[Brief]: Keep to one stretch of the data below, the lines from the one with "def idle : State := up 2" up to and including the one with "theorem test_ill_formed_address : Ip.wf", and return that stretch exactly.

[Records for this exercise]:

--- START ---

-- ==== Sys2Proof/Tests/Slice0.lean ====
section
/-! SUPPORT. Tests: what WellFormed refuses, the spec's worked examples, and for every statement with hypotheses a state and operands
that meet them, clause by clause. -/

namespace Sys2Proof.Tests

set_option Elab.async false

open Sys2Proof Machine Machine.Reg

/-- A device whose boot has ended, in the state with the given code: every domain and time base on, every clock locked. -/
def up (code : Nat) : State :=
  { ((((State.reset.setF GLB_STATE GLB_STATE_STATE code).setF PMU_PD_STAT PMU_PD_STAT_ON 0xFFFFF).setF CLK_STAT CLK_STAT_T_LOCK 1).setF
      CLK_STAT CLK_STAT_H_LOCK 1).setF CLK_STAT CLK_STAT_C_LOCK 1 with tm := { tblStarted := true, tbsStarted := true } }

/-- The device in IDLE. -/
def idle : State := up 2

/-- The device in SCANNING. -/
def scan : State := up 4

/-- A request by HSPI, without authentication. -/
def hq : Req := { via := .hspi, tag := 42, key := 0, auth := false, ctr := 0 }

/-- A request by UDP from 192.0.2.1 to a UDP port. -/
def uq (dport : Nat) : Req := { via := .udp .A ⟨false, 0xC0000201⟩ 50000 dport, tag := 7, key := 0, auth := false, ctr := 0 }

/-- s with the command of request q waiting in its queue. -/
def askedBy (q : Req) (s : State) (opc : Nat) (p : List Byte) : State := { s with cmd := { s.cmd with queue := [⟨q, opc, p⟩] } }

/-- s with an HSPI command waiting in its queue. -/
def asked (s : State) (opc : Nat) (p : List Byte) : State := askedBy hq s opc p

/-- A column of four shots on segment 0, its coarse shots fired. -/
def col : Column :=
  { serial := 1, entry := 0, frame := 0, start := 0, period := 1, shots := 4, coarse := 2, interval := 1, segmask := 1, dspan := 0, pset := 0 }

/-! ### WellFormed -/

/-- A frame that fits its fields. -/
def okFrame : Frame := ⟨1, 2, [(5, 7)], 64, true, some (10, 65535), .other⟩

theorem test_ill_formed_address : Ip.wf ⟨false, 2 ^ 32⟩ = false ∧ Ip.wf ⟨true, 2 ^ 128⟩ = false := by decide +kernel

theorem test_ill_formed_transport : Via.wf (.udp .A ⟨false, 2 ^ 32⟩ 0 0) = false ∧ Via.wf (.udp .A ⟨false, 0⟩ 65536 0) = false ∧
    Via.wf (.udp .A ⟨false, 0⟩ 0 65536) = false := by decide +kernel

theorem test_ill_formed_request : Req.wf { hq with via := .udp .A ⟨false, 0⟩ 0 65536 } = false ∧ Req.wf { hq with tag := 65536 } = false ∧
    Req.wf { hq with key := 4 } = false ∧ Req.wf { hq with ctr := 2 ^ 32 } = false ∧ Req.wf { hq with ver := 256 } = false := by
  decide +kernel

theorem test_ill_formed_path : Path.wf (.dma 16) = false := by decide

theorem test_ill_formed_payload : packetFits (List.replicate 8193 0) = false := by
  simp only [packetFits, List.length_replicate]; decide

theorem test_ill_formed_result : code16 32768 = false ∧ code16 (-32769) = false := by decide

theorem test_ill_formed_frame : Frame.wf { okFrame with dst := 2 ^ 48 } = false ∧ Frame.wf { okFrame with src := 2 ^ 48 } = false ∧
    Frame.wf { okFrame with tags := [(4096, 0)] } = false ∧ Frame.wf { okFrame with tags := [(0, 8)] } = false ∧
    Frame.wf { okFrame with prp := some (16, 0) } = false ∧ Frame.wf { okFrame with prp := some (0, 65536) } = false := by decide +kernel

/-- What fits is well formed. -/
theorem test_well_formed : okFrame.wf = true ∧ hq.wf = true ∧ (uq 65535).wf = true ∧ Path.wf (.dma 15) = true ∧ code16 (-32768) = true ∧
    (Instr.regWr 0x34B00 5).wf = true ∧ (Instr.getState hq []).wf = true ∧ (Instr.points 3 15 15 (zeros 8) [] true).wf = true := by
  decide +kernel

/-- Every host request checks its request's header fields and its payload's length. -/
theorem test_ill_formed_requests (q : Req) (p : List Byte) :
    (otherRequests q p).map (·.1.wf) = List.replicate 43 (q.wf && packetFits p) ∧
    (bareRequests q p 16).map (·.1.wf) =
      List.replicate 4 (q.wf && packetFits p) ++ (q.wf && packetFits p && false) :: List.replicate 13 (q.wf && packetFits p) := ⟨rfl, rfl⟩

/-- Each command has one operand out of its range (1). -/
theorem test_ill_formed_commands_1 :
    ([
      .commandPacketArrival (.udp .A ⟨false, 2 ^ 32⟩ 0 0) [], .faultClear hq [] 16, .safetySelfTestDone (2 ^ 32), .linkTestDone 4 [], .regRd (2 ^ 32),
      .regWr (2 ^ 32) 0, .registerWrite (.dma 16) 0 0, .registerWrite .cmd (2 ^ 32) 0, .rsLowWordRead (.dma 16) 0, .rsLowWordRead .cmd (2 ^ 32),
      .rsHighWordRead (.dma 16) 0, .rsHighWordRead .cmd (2 ^ 32), .glbBehaviourWrite (.dma 16) 0, .glbBehaviourWrite .cmd 16, .hostTrip (.dma 16),
      .tdcCounterClear (.dma 16) 0, .tdcCounterClear .cmd 16, .frefMissClear (.dma 16), .tpiGo (.dma 16), .tmbCounterClear (.dma 16) 0,
      .tmbCounterClear .cmd 16, .firCounterClear (.dma 16), .hgeCounterClear (.dma 16) 0, .hgeCounterClear .cmd 16, .hgeWaitClear (.dma 16),
      .hgeBinWrite (.dma 16) 0, .extCounterClear (.dma 16), .extAirWrite (.dma 16) 0, .extAirWrite .cmd (2 ^ 24), .alcCounterClear (.dma 16),
      .srvCounterClear (.dma 16), .loopModeWrite (.dma 16) 0 false, .loopModeWrite .cmd 6 false, .loopManWrite (.dma 16) 0 0, .loopManWrite .cmd 6 0,
      .loopOpenRegisterWrite (.dma 16) 0 0, .loopOpenRegisterWrite .cmd (2 ^ 32) 0, .trajectorySwapRequest (.dma 16) 0, .trajectorySwapRequest .cmd 6, .trajectoryWrite (.dma 16) 0 0 0 0] : List Instr).all (fun i => !i.wf) = true := by decide +kernel

/-- Each command has one operand out of its range (2). -/
theorem test_ill_formed_commands_2 :
    ([
      .trajectoryWrite .cmd 2 0 0 0, .trajectoryWrite .cmd 0 2 0 0, .trajectoryWrite .cmd 0 0 1024 0, .tuneEnWrite (.dma 16) false, .traceArm (.dma 16),
      .traceStop (.dma 16), .traceForce (.dma 16), .madGo (.dma 16), .seqEnWrite (.dma 16) false, .madCounterClear (.dma 16),
      .refEnWrite (.dma 16) false, .injGo (.dma 16) 0, .sequenceTableWrite (.dma 16) 0 0, .sequenceTableWrite .cmd (2 ^ 32) 0, .mfcSync (.dma 16) 0,
      .mfcSync .cmd 256, .chainEnable (.dma 16) 0 false, .chainEnable .cmd 8 false, .chainConfigWrite (.dma 16) 0 0, .chainConfigWrite .cmd (2 ^ 32) 0,
      .mfcCounterClear (.dma 16), .evrForce (.dma 16), .evrCounterClear (.dma 16), .segmentFree (.dma 16) 0, .segmentFree .cmd 256,
      .maskConfigWrite (.dma 16) 0 0, .maskConfigWrite .cmd (2 ^ 32) 0, .portEnable (.dma 16) .A, .portDisable (.dma 16) .A, .portModeWrite (.dma 16) .A 0,
      .portModeWrite .cmd .A 8, .portSettingsWrite (.dma 16) .A 0 0, .portSettingsWrite .cmd .A 13 0, .cbsWrite (.dma 16) .A 0, .portCounterClear (.dma 16) .A,
      .streamCounterClear (.dma 16), .timCounterClear (.dma 16), .timedOutputEnable (.dma 16) 0 0, .timedOutputEnable .cmd 4 0, .linkEnableWrite (.dma 16) 0 false] : List Instr).all (fun i => !i.wf) = true := by decide +kernel

/-- Each command has one operand out of its range (3). -/
theorem test_ill_formed_commands_3 :
    ([
      .linkEnableWrite .cmd 4 false, .linkErrorInject (.dma 16) 0 0, .linkErrorInject .cmd 4 0, .linkErrorInject .cmd 0 16, .wflCounterClear (.dma 16) 0,
      .wflCounterClear .cmd 4, .hngCounterClear (.dma 16), .tapEnable (.dma 16) false, .dmaChannelEnable (.dma 16) 0, .dmaChannelEnable .cmd 16,
      .dmaChannelDisable (.dma 16) 0, .dmaChannelDisable .cmd 16, .dmaConfigWrite (.dma 16) 0 0 0, .dmaConfigWrite .cmd 16 0 0, .dmaConfigWrite .cmd 0 9 0,
      .flushMon (.dma 16), .flushQfilt (.dma 16), .dmaCounterClear (.dma 16), .qfiltEnable (.dma 16) false, .calCounterClear (.dma 16),
      .thmCounterClear (.dma 16), .bootNextWrite (.dma 16) 0, .bootNextWrite .cmd 2, .exposureWeightWrite (.dma 16) 0 0, .exposureWeightWrite .cmd 4 0,
      .pd00Write (.dma 16) 0 0, .pd00Write .cmd (2 ^ 32) 0, .fuseRead 8, .dllUnlock 4, .returnLeadingEdge 512 0 0,
      .returnLeadingEdge 0 0 64, .returnTrailingEdge 512 0 0 0 false, .returnTrailingEdge 0 0 64 0 false, .totSaturation 512 0 false, .rgndFault 128 false,
      .frefEdge 4 0 0 0, .frefEdge 0 0 64 0, .frefEdge 0 0 0 4096, .frefWindowClose 4, .tumblerEventEntry 512] : List Instr).all (fun i => !i.wf) = true := by decide +kernel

--- END ---

[Solution to this exercise]:
def idle : State := up 2

/-- The device in SCANNING. -/
def scan : State := up 4

/-- A request by HSPI, without authentication. -/
def hq : Req := { via := .hspi, tag := 42, key := 0, auth := false, ctr := 0 }

/-- A request by UDP from 192.0.2.1 to a UDP port. -/
def uq (dport : Nat) : Req := { via := .udp .A ⟨false, 0xC0000201⟩ 50000 dport, tag := 7, key := 0, auth := false, ctr := 0 }

/-- s with the command of request q waiting in its queue. -/
def askedBy (q : Req) (s : State) (opc : Nat) (p : List Byte) : State := { s with cmd := { s.cmd with queue := [⟨q, opc, p⟩] } }

/-- s with an HSPI command waiting in its queue. -/
def asked (s : State) (opc : Nat) (p : List Byte) : State := askedBy hq s opc p

/-- A column of four shots on segment 0, its coarse shots fired. -/
def col : Column :=
  { serial := 1, entry := 0, frame := 0, start := 0, period := 1, shots := 4, coarse := 2, interval := 1, segmask := 1, dspan := 0, pset := 0 }

/-! ### WellFormed -/

/-- A frame that fits its fields. -/
def okFrame : Frame := ⟨1, 2, [(5, 7)], 64, true, some (10, 65535), .other⟩

theorem test_ill_formed_address : Ip.wf ⟨false, 2 ^ 32⟩ = false ∧ Ip.wf ⟨true, 2 ^ 128⟩ = false := by decide +kernel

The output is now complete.